Bergman lui-même va plus loin à la fin du livre en affirmant que le Mossad, l’AMAN et le service de sécurité du Shin Bet « ont toujours fini par fournir aux dirigeants israéliens des réponses opérationnelles à tous les problèmes ciblés qu’on leur a demandé de résoudre. Mais les succès mêmes de la communauté du renseignement ont favorisé l’illusion chez la plupart des dirigeants du pays que les opérations secrètes pouvaient être un instrument de stratégie et non seulement de tactique - qu’elles pourraient se substituer à une vraie diplomatie dans la résolution des conflits d’ordre géographique, ethnique et national dans lesquels Israël est enlisé. "

Nul besoin d’être Carl von Clausewitz pour reconnaître que rien ne remplace une vision stratégique et l’art du compromis politique. C’est quand les actions des forces de sécurité israéliennes ont donné à Israël un avantage tactique temporaire - et il y a beaucoup d’exemples stupéfiants de telles actions dans le livre de Bergman- qu’elles se sont montrées le plus utiles. Il appartenait alors aux dirigeants politiques d’exploiter au mieux et de tirer parti de ces avantages pour en tirer des gains politiques permanents.

DAVID B. GREEN
Rédacteur en chef et auteur de l'édition anglaise du quotidien israélien Haaretz, David Green tient une chronique quotidienne intitulée "Ce jour-là dans l'histoire juive".
Traduit par  Jacques Boutard
Édité par Fausto Giudice

Merci au réseau international de traducteurs tlaxcala.org

Notes

1-Midrash (mot hébreu formé sur le radical d-r-sh, interrogoger, exiger, interpréter) : une méthode herméneutique d’exégèse biblique opérant principalement par comparaison entre différents passages bibliques ; ainsi que, par métonymie : la littérature recueillant ces commentaires.

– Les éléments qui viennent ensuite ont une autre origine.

-- ==== Sys2Proof/Machine/Scalar.lean ====
section
/-! DEFINITION. The meanings of the scalar slot (R188 to R221). -/

namespace Sys2Proof.Machine

/-! ### Integer register forms (R191 to R193) -/

/-- NOP has no effect (R191). -/
def execNop (s : State) : Host.Outcome State Fault Refusal := slotOp .nop s (fun _ => Out.ok Act.nil)

/-- A w-bit result image as a scalar register (R192). -/
def srResult (w : Bool) (r : Nat) : W64 := if w then w64 (sextNat 32 r) else BitVec.ofNat 64 r

/-- Width of a register form. -/
def srWidth (w : Bool) : Nat := if w then 32 else 64

/-- A register form (R192): the operation on w-bit images, written `lat` ck after issue (R190). -/
def srOp (c : Ctx) (f : FSR) (lat : Nat) (op : Nat → Nat → Nat → Nat) : Out :=
  let w := srWidth f.w
  Out.check (xLim c [f.d, f.a, f.b])
    { act := wX c f.d (srResult f.w (op w (xOp c f.a % 2 ^ w) (xOp c f.b % 2 ^ w))) lat, reads := xReads [f.a, f.b] }

/-- A unary register form (R192). -/
def sr1Op (c : Ctx) (f : FSR1) (op : Nat → Nat → Nat) : Out :=
  let w := srWidth f.w
  Out.check (xLim c [f.d, f.a]) { act := wX c f.d (srResult f.w (op w (xOp c f.a % 2 ^ w))) 0, reads := xReads [f.a] }

/-- A divide (R190, R193): a zero divisor is the cause 0x058 with the dividend; the seat's divider is busy until the
result has written. -/
def divOp (c : Ctx) (f : FSR) (op : Nat → Nat → Nat → Nat) : Out :=
  let w := srWidth f.w
  let a := xOp c f.a % 2 ^ w
  let b := xOp c f.b % 2 ^ w
  Out.check (xLim c [f.d, f.a, f.b] ++ (if b = 0 then [mkCause 0x058 a c.sl] else []))
    { act := Act.all [wX c f.d (srResult f.w (op w a b)) 17, modSeat c.k (fun s => { s with divUntil := c.t + 18 })],
      reads := xReads [f.a, f.b] }

/-- ADD (R192). -/
def execAdd (f : FSR) (s : State) : Host.Outcome State Fault Refusal :=
  slotOp (.add f) s (fun c => srOp c f 0 (fun _ a b => a + b))

/-- SUB (R192). -/
def execSub (f : FSR) (s : State) : Host.Outcome State Fault Refusal :=
  slotOp (.sub f) s (fun c => srOp c f 0 (fun w a b => a + 2 ^ w - b))

/-- AND (R192). -/
def execAnd (f : FSR) (s : State) : Host.Outcome State Fault Refusal :=
  slotOp (.and_ f) s (fun c => srOp c f 0 (fun _ a b => a &&& b))

/-- OR (R192). -/
def execOr (f : FSR) (s : State) : Host.Outcome State Fault Refusal :=
  slotOp (.or_ f) s (fun c => srOp c f 0 (fun _ a b => a ||| b))

/-- XOR (R192). -/
def execXor (f : FSR) (s : State) : Host.Outcome State Fault Refusal :=
  slotOp (.xor_ f) s (fun c => srOp c f 0 (fun _ a b => a ^^^ b))

/-- SHL (R192). -/
def execShl (f : FSR) (s : State) : Host.Outcome State Fault Refusal :=
  slotOp (.shl f) s (fun c => srOp c f 0 (fun w a b => a <<< (b % w)))

/-- SHR (R192). -/
def execShr (f : FSR) (s : State) : Host.Outcome State Fault Refusal :=
  slotOp (.shr f) s (fun c => srOp c f 0 (fun w a b => a >>> (b % w)))
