/-- Does an access go on when its seat is gone: a write that is no retry entry, or a delivery on its way? -/
def outlives (a : Access) : Bool :=
  (a.kind.writes || a.left != 0) && (a.left != 0 || a.parts.any (fun p => p.st != 5 && p.st != 6 && p.st != 8))

/-- A seat's record goes: what it has under way goes on without it, the rest is dropped. (DEDUCED, log 18) -/
def vacate (k : Nat) : Act := withId (fun id => fun h =>
  let s := h.seat k
  let core := coreOf k
  let phys := decide (k < 2 ^ 18)
  Act.all [
    Act.each (seatAccs h k) (fun a => if outlives a.2 then modAcc a.1 (fun x => { x with seat := ghostKey (k % 2 ^ 18) id }) else dropAcc a.1),
    dropSeatPins k,
    Act.when phys (modCore core (fun co => { co with
      landings := co.landings.filter (fun l => l.seat != isSeat1 k), windows := co.windows.filter (fun w => w.seat != isSeat1 k),
      snapshot := co.snapshot - s.captured.length, banks := co.banks.filter (fun u => u.seat != isSeat1 k),
      spillSeat := if co.spillSeat = (if isSeat1 k then 1 else 0) then 2 else co.spillSeat })),
    Act.when (s.st != SeatSt.free) (modPkg (pkgOfCore core) (fun p => { p with winUsed := p.winUsed.filter (fun w => w != s.win) })),
    dropSeat k, pump (ghostKey (k % 2 ^ 18) id)] h)

/-- The group tags of an instance are free (R44), and the scan rounds of their groups gone (R398). -/
def freeTags (inst : Nat) (only : Option Nat) : Act := fun h =>
  let pk := (h.inst inst).pkg
  let mine := fun (t : Nat × Nat × Nat) => t.2.1 == inst && (match only with | none => true | some n => t.2.2 == n)
  let tags := ((h.pkg pk).tagLive.filter mine).map (fun t => t.1)
  Act.all [
    modPkg pk (fun p => { p with tagLive := p.tagLive.filter (fun t => !mine t), tagFree := p.tagFree ++ tags.map (fun t => (t / 16, h.glob.now)) }),
    Act.when only.isNone (Act.each (h.dies.map (fun d => d.1)) (fun d => modDie d (fun x => { x with
      rounds := x.rounds.filter (fun r => !(r.lpkg == pk && tags.contains r.tag)) })))] h

/-- What an instance that ends leaves: queues unbound, communicators and mailbox entries freed, milestones disarmed, its
contexts no longer running. -/
def instEnds (inst : Nat) (status : W64) : Act := fun h =>
  let i := h.inst inst
  Act.all [
    modInst inst (fun i => { i with st := 2, status := status, codeWas := [] }),
    freeTags inst none, unbindInst inst,
    Act.each (h.clusters.map (fun c => c.1)) (fun c => modCluster c (fun x => { x with
      queues := x.queues.map (fun q => if q.2.inst = inst then (q.1, { q.2 with inst := 0, places := [] }) else q),
      mbox := x.mbox.filter (fun m => m.inst != inst) })),
    modDie (4 * i.pkg) (fun d => { d with wheel := d.wheel.filter (fun m => m.inst != inst) }),
    Act.each (List.range h.glob.npkg) (fun p => modelsEnd p i.models)] h

/-- INSTANCE_ABORT (R397, R398): seats go without spill, pins drop, rounds and windows are discarded, no further node starts, and
the report carries the status of its first failure, which is the one that brings the abort when none came before. -/
def endByAbort (inst : Nat) (status : W64) : Act := fun h =>
  if 2 ≤ (h.inst inst).st ∨ !SMap.has h.insts inst then []
  else Act.all [
    Act.each ((h.seats.filter (fun s => s.2.inst == inst)).map (fun s => s.1)) vacate,
    instEnds inst (match (h.inst inst).fail with | none => status | some (u, c) => abortStatus u c)] h

def execInstanceAbort (inst : Nat) (status : BitVec 64) (s : State) : Host.Outcome State Fault Refusal := eventAct s (endByAbort inst status)

/-- COMPLETION_REPORT_APPEND (R357): a store of 256; an ended instance waits for a free entry. -/
def reportAct (inst : Nat) : Act := fun h =>
  let i := h.inst inst
  if i.st ≠ 2 ∨ 256 ≤ (h.pkg i.pkg).reports.length then []
  else Act.all [
    modInst inst (fun i => { i with st := 3 }),
    modPkg i.pkg (fun p => { p with reports := p.reports ++ [(BitVec.ofNat 64 (i.ktag % 2 ^ 32 * 2 ^ 32 + i.num % 2 ^ 32), i.status)] })] h

def execCompletionReportAppend (s : State) : Host.Outcome State Fault Refusal :=
  match s.ev with
  | .completionReportAppend inst => eventAct s (reportAct inst)
  | _ => eventAct s Act.nil
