def execOwnerLapse (s : State) : Host.Outcome State Fault Refusal :=
  match s.ev with
  | .ownerLapse pk => eventAct s (lapseAct pk)
  | _ => eventAct s Act.nil

/-! ### Images (R29, R355, R462) -/

/-- Are the reserved bits of an entry zero, and ROOTN in range? -/
def entryOk (w : Nat → Nat) : Bool :=
  w 0 / 2 ^ 52 == 0 && w 0 % 64 / 2 == 0 && w 1 / 2 ^ 48 == 0 && w 2 / 2 ^ 52 == 0 && w 2 % 64 / 2 ^ 5 == 0 &&
  decide (1 ≤ w 2 % 32) && decide (w 2 % 32 ≤ 26) && (List.range 5).all (fun i => w (3 + i) == 0)

/-- Do the image's bytes lie in one stack of a package? -/
def pagesOk (i : Img) : Bool :=
  hbmOk i.base && decide (0 < i.length) && decide (i.base % 2 ^ 36 + i.length ≤ 48000000000)

/-- The bytes that the checks read: the header and the section descriptors. -/
def headPoison (h : Hw) (base : Nat) : Bool := h.glob.poison.any (fun l => decide (base / 64 ≤ l) && decide (l ≤ (base + 95) / 64))

/-- The cause of an entry that fails its checks; none when it passes. `h` already holds the entry's words. (DEDUCED, log 55) -/
def imgCause (h : Hw) (pk handle : Nat) : Option Nat :=
  let im := SMap.get {} (h.pkg pk).images handle
  if !entryOk (fun i => (SMap.get 0 im.words i).toNat) then some 0x13C
  else if !pagesOk im then some 0x13E
  else if headPoison h im.base then some 0x13F
  else if !imgHeaderOk h pk handle then some 0x13C
  else if !imgSectionsOk h pk handle then some 0x13E
  else none

/-- Does an instance of a handle run? -/
def handleRuns (h : Hw) (pk handle : Nat) : Bool := h.insts.any (fun i => i.2.pkg == pk && i.2.img == handle && i.2.st == 1)

/-- Write doublewords of an image table entry from doubleword w on: with V = 1 the entry is checked. -/
def writeEntry (pk handle w : Nat) (l : List W64) : Act := fun h =>
  let port := (h.pkg pk).oport
  if handleRuns h pk handle then
    Act.all [record (4 * pk) { code := 0x13D, unitk := 8, unit := port }, refuseWrite pk] h
  else Act.all [
    modPkg pk (fun p =>
      let im := SMap.get {} p.images handle
      let ws := (l.zipIdx.filter (fun x => decide (w + x.2 < 8))).foldl (fun m x => SMap.set 0 m (w + x.2) x.1) im.words
      { p with images := SMap.insert p.images handle { words := ws, valid := false } }),
    Act.look (fun h =>
      let im := SMap.get {} (h.pkg pk).images handle
      if !(SMap.get (0 : W64) im.words 0).getLsbD 0 then Act.nil
      else match imgCause h pk handle with
        | some c => record (4 * pk) { code := c, unitk := 8, unit := port }
        | none => modPkg pk (fun p => { p with images := SMap.insert p.images handle { im with valid := true } }))] h

/-- The bytes that a port may write: those of the package's own HBM (R111). -/
def portBytes (pk : Nat) (bytes : List (Nat × Byte)) : List (Nat × Byte) :=
  bytes.filter (fun b => hbmOk b.1 && b.1 / 2 ^ 46 == pk && decide (b.1 < 2 ^ 52))

/-- Bytes that the owner writes through its port, in the order received; a line that is written whole is no longer poisoned (R155, R435). -/
def hostWrite (pk : Nat) (bytes : List (Nat × Byte)) : Act :=
  let l := portBytes pk bytes
  Act.all [writeMem l, modGlob (fun g => { g with
    poison := g.poison.filter (fun n => !(List.range 64).all (fun i => l.any (fun b => b.1 == 64 * n + i))) })]

/-- IMAGE_UPLOAD (R155, R353, R355): the owner writes bytes of an image, its tables or its data, and then, if it gives doublewords, an
entry of the image table. (DEDUCED, log 77) -/
def execImageUpload (pkg node handle : Nat) (bytes : List (Nat × BitVec 8)) (words : List (BitVec 64)) (s : State) :
    Host.Outcome State Fault Refusal :=
  eventAct s (Act.look (fun h =>
    if !portsLive h pkg then Act.nil
    else if !isOwner h pkg node then refuseWrite pkg
    else Act.all [hostWrite pkg bytes, Act.when (!words.isEmpty && decide (handle < 16)) (writeEntry pkg handle 0 words)]))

2- Benjamin Shalit avait épousé une étrangère non juive. Il se déclarait lui-même athée. Quand il voulut faire reconnaître la nationalité israélienne pour ses enfants, les autorités israéliennes s’y opposèrent. Il fit appel à la Cour Suprême de l’État qui lui donna raison, mais peu de temps après une loi fut votée qui s’alignait sur les positions des religieux.